* Task goal
From the listing below, copy only the lines from the line that contains "of the separate" to the line that contains "f.length ≤ 1500) →", counting those two lines as part of the copy.

* The data
-- Opening Marker --
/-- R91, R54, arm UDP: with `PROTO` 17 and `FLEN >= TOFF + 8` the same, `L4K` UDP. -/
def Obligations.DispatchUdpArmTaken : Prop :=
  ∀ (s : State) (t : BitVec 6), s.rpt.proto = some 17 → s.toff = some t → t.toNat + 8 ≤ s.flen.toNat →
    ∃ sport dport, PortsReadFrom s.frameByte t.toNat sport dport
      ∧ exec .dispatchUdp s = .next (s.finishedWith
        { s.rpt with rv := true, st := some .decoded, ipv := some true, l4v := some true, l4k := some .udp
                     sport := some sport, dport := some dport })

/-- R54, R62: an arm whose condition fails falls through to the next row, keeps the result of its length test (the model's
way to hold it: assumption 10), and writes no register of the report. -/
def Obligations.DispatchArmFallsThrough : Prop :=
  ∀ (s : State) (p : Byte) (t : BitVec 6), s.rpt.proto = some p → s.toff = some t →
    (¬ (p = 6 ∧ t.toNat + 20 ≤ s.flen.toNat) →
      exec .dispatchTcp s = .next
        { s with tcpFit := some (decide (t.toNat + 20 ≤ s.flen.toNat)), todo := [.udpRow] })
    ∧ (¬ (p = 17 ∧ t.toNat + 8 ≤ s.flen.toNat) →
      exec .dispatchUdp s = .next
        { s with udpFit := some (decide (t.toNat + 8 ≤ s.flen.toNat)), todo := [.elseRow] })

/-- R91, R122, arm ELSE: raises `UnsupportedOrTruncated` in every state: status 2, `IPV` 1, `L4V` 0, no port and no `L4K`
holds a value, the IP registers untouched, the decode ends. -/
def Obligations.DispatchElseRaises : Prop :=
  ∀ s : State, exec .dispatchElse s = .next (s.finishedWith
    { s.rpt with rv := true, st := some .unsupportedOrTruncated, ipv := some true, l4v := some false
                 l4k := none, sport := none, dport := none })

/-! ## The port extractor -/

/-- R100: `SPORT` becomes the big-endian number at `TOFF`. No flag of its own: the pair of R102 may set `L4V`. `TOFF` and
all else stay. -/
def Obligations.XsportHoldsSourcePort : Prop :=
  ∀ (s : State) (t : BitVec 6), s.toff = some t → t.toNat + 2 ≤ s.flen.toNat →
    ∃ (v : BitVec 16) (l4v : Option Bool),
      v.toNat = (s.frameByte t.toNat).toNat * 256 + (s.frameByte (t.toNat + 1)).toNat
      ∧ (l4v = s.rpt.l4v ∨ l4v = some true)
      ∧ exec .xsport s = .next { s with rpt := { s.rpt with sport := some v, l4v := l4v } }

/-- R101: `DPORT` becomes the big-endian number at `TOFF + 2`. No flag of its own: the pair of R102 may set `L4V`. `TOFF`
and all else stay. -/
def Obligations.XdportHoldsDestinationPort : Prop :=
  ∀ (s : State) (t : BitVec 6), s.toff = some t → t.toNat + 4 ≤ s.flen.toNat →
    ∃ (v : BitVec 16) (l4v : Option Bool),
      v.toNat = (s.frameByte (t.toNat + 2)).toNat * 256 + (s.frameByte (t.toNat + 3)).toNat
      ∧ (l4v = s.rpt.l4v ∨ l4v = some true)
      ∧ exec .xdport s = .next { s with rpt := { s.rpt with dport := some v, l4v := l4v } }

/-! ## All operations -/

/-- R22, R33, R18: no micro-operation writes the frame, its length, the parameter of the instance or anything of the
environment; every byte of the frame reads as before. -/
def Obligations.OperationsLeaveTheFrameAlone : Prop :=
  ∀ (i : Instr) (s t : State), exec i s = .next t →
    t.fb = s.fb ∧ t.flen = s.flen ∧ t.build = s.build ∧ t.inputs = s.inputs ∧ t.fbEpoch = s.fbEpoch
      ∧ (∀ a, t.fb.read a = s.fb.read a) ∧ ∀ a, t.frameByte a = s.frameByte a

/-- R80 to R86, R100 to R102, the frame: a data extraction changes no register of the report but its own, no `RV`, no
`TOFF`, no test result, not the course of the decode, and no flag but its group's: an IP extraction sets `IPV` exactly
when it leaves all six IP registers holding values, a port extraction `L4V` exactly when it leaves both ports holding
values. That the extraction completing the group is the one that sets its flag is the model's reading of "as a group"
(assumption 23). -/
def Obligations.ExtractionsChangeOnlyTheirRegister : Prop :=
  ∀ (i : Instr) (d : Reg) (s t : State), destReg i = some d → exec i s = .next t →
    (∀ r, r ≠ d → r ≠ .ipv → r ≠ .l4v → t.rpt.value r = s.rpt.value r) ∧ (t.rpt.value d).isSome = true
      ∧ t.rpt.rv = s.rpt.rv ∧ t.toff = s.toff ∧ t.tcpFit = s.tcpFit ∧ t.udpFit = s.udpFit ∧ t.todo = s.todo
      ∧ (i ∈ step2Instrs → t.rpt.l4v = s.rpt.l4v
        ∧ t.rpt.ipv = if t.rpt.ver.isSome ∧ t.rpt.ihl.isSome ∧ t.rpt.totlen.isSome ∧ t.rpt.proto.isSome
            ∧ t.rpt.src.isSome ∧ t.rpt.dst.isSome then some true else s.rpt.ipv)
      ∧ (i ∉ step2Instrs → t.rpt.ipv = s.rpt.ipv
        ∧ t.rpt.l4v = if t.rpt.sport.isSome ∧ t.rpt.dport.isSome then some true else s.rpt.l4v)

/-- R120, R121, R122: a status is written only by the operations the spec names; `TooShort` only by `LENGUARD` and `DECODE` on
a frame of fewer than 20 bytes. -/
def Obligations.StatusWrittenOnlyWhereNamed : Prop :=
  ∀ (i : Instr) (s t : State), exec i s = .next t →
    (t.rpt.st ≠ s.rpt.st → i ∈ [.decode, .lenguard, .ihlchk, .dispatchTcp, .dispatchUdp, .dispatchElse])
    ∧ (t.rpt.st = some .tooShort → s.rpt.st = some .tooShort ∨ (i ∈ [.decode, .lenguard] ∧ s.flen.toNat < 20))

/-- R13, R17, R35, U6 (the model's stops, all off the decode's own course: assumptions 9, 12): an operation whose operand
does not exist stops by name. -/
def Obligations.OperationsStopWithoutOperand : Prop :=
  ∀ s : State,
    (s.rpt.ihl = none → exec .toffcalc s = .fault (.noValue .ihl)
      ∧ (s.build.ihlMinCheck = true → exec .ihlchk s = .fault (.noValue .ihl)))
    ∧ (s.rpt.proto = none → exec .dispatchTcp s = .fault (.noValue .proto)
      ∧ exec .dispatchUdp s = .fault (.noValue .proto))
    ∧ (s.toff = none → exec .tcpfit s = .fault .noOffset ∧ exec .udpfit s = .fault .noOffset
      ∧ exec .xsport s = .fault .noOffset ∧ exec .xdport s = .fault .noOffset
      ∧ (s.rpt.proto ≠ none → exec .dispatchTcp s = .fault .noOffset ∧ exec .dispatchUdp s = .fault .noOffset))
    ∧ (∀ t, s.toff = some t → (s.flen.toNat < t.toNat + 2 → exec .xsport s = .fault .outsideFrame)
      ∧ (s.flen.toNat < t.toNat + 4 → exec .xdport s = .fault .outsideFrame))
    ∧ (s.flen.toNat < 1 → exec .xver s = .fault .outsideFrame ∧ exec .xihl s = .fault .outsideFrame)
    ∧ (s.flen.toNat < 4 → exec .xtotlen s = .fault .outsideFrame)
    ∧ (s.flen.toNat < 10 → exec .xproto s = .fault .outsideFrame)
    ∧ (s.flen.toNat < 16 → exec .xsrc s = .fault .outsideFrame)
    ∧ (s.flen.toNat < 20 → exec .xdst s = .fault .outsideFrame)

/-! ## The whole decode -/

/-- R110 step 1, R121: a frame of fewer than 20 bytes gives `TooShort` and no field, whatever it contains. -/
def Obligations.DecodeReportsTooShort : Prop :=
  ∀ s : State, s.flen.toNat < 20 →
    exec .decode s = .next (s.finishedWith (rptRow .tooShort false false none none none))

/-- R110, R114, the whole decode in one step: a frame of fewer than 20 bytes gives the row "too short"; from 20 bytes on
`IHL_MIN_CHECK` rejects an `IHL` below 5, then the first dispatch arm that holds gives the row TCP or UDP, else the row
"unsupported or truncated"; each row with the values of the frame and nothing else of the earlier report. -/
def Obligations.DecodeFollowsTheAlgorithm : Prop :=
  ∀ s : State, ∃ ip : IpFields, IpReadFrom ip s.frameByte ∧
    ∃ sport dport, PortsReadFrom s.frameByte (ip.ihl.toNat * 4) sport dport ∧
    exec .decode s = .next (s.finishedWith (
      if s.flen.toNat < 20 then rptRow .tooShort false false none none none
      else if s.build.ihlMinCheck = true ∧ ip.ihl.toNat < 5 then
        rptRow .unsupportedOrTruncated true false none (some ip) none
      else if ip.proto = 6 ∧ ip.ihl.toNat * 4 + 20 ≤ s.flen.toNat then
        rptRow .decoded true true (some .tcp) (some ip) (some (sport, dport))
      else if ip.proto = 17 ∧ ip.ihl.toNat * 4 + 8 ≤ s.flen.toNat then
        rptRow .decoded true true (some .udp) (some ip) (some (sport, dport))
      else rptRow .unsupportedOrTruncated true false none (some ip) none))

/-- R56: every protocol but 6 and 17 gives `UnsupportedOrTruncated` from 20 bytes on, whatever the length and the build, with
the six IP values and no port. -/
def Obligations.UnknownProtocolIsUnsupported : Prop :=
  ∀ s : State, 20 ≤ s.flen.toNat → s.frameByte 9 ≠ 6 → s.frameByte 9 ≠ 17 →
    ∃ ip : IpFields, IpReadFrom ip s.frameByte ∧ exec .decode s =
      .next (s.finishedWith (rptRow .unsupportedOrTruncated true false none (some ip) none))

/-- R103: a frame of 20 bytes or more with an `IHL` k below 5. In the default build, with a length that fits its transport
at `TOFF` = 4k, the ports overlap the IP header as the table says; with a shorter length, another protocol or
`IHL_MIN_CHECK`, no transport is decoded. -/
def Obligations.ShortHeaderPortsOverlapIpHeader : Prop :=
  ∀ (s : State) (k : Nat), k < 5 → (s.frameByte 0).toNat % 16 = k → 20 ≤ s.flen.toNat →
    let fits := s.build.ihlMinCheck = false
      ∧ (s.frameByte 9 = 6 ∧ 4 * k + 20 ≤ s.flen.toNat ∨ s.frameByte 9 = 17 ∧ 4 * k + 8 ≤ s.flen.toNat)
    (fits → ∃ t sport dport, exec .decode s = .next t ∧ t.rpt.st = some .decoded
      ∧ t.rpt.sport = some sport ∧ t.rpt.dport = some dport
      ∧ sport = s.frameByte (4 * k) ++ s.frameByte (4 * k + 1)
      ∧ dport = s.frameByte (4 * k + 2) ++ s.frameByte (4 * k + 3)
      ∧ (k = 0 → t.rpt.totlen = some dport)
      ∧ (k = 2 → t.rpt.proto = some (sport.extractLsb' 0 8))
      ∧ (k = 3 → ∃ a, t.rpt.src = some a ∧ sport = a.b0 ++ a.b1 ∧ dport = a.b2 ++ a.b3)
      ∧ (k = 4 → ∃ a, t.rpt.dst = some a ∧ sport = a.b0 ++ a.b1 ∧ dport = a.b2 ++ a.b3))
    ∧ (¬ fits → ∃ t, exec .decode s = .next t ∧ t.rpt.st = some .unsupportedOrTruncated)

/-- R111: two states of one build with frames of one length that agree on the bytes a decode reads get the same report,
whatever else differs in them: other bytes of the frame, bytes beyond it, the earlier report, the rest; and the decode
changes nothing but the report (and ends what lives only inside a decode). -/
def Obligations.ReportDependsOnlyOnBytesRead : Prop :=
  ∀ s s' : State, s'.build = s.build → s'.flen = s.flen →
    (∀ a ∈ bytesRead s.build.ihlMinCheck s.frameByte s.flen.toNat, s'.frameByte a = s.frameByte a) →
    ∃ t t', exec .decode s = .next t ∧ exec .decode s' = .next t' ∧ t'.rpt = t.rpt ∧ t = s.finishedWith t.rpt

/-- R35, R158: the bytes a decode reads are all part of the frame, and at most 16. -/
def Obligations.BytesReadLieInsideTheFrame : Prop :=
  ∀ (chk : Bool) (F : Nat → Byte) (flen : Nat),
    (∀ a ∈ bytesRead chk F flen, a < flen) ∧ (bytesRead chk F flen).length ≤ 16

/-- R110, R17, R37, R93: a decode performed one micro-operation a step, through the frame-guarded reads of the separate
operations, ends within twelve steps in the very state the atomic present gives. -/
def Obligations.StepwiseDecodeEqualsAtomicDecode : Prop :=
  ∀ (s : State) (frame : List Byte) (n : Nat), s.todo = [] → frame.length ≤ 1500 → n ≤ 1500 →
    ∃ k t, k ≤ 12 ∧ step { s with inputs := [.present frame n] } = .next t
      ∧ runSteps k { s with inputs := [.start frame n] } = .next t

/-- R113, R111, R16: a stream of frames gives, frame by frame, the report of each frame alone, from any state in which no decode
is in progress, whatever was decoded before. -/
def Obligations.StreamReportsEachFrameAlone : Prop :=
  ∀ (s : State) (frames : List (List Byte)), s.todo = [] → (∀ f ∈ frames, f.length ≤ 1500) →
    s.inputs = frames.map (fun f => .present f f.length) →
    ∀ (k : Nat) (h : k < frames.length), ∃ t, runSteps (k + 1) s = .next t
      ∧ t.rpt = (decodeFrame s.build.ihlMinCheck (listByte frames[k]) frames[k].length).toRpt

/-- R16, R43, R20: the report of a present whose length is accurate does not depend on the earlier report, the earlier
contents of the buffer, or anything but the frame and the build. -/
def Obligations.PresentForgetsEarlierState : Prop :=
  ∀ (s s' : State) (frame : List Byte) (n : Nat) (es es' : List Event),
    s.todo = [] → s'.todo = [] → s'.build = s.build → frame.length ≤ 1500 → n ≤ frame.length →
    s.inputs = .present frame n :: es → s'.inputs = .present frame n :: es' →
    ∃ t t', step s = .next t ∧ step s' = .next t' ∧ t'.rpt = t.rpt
-- Closing Marker --
* Exercise response
/-- R110, R17, R37, R93: a decode performed one micro-operation a step, through the frame-guarded reads of the separate
operations, ends within twelve steps in the very state the atomic present gives. -/
def Obligations.StepwiseDecodeEqualsAtomicDecode : Prop :=
  ∀ (s : State) (frame : List Byte) (n : Nat), s.todo = [] → frame.length ≤ 1500 → n ≤ 1500 →
    ∃ k t, k ≤ 12 ∧ step { s with inputs := [.present frame n] } = .next t
      ∧ runSteps k { s with inputs := [.start frame n] } = .next t

/-- R113, R111, R16: a stream of frames gives, frame by frame, the report of each frame alone, from any state in which no decode
is in progress, whatever was decoded before. -/
def Obligations.StreamReportsEachFrameAlone : Prop :=
  ∀ (s : State) (frames : List (List Byte)), s.todo = [] → (∀ f ∈ frames, f.length ≤ 1500) →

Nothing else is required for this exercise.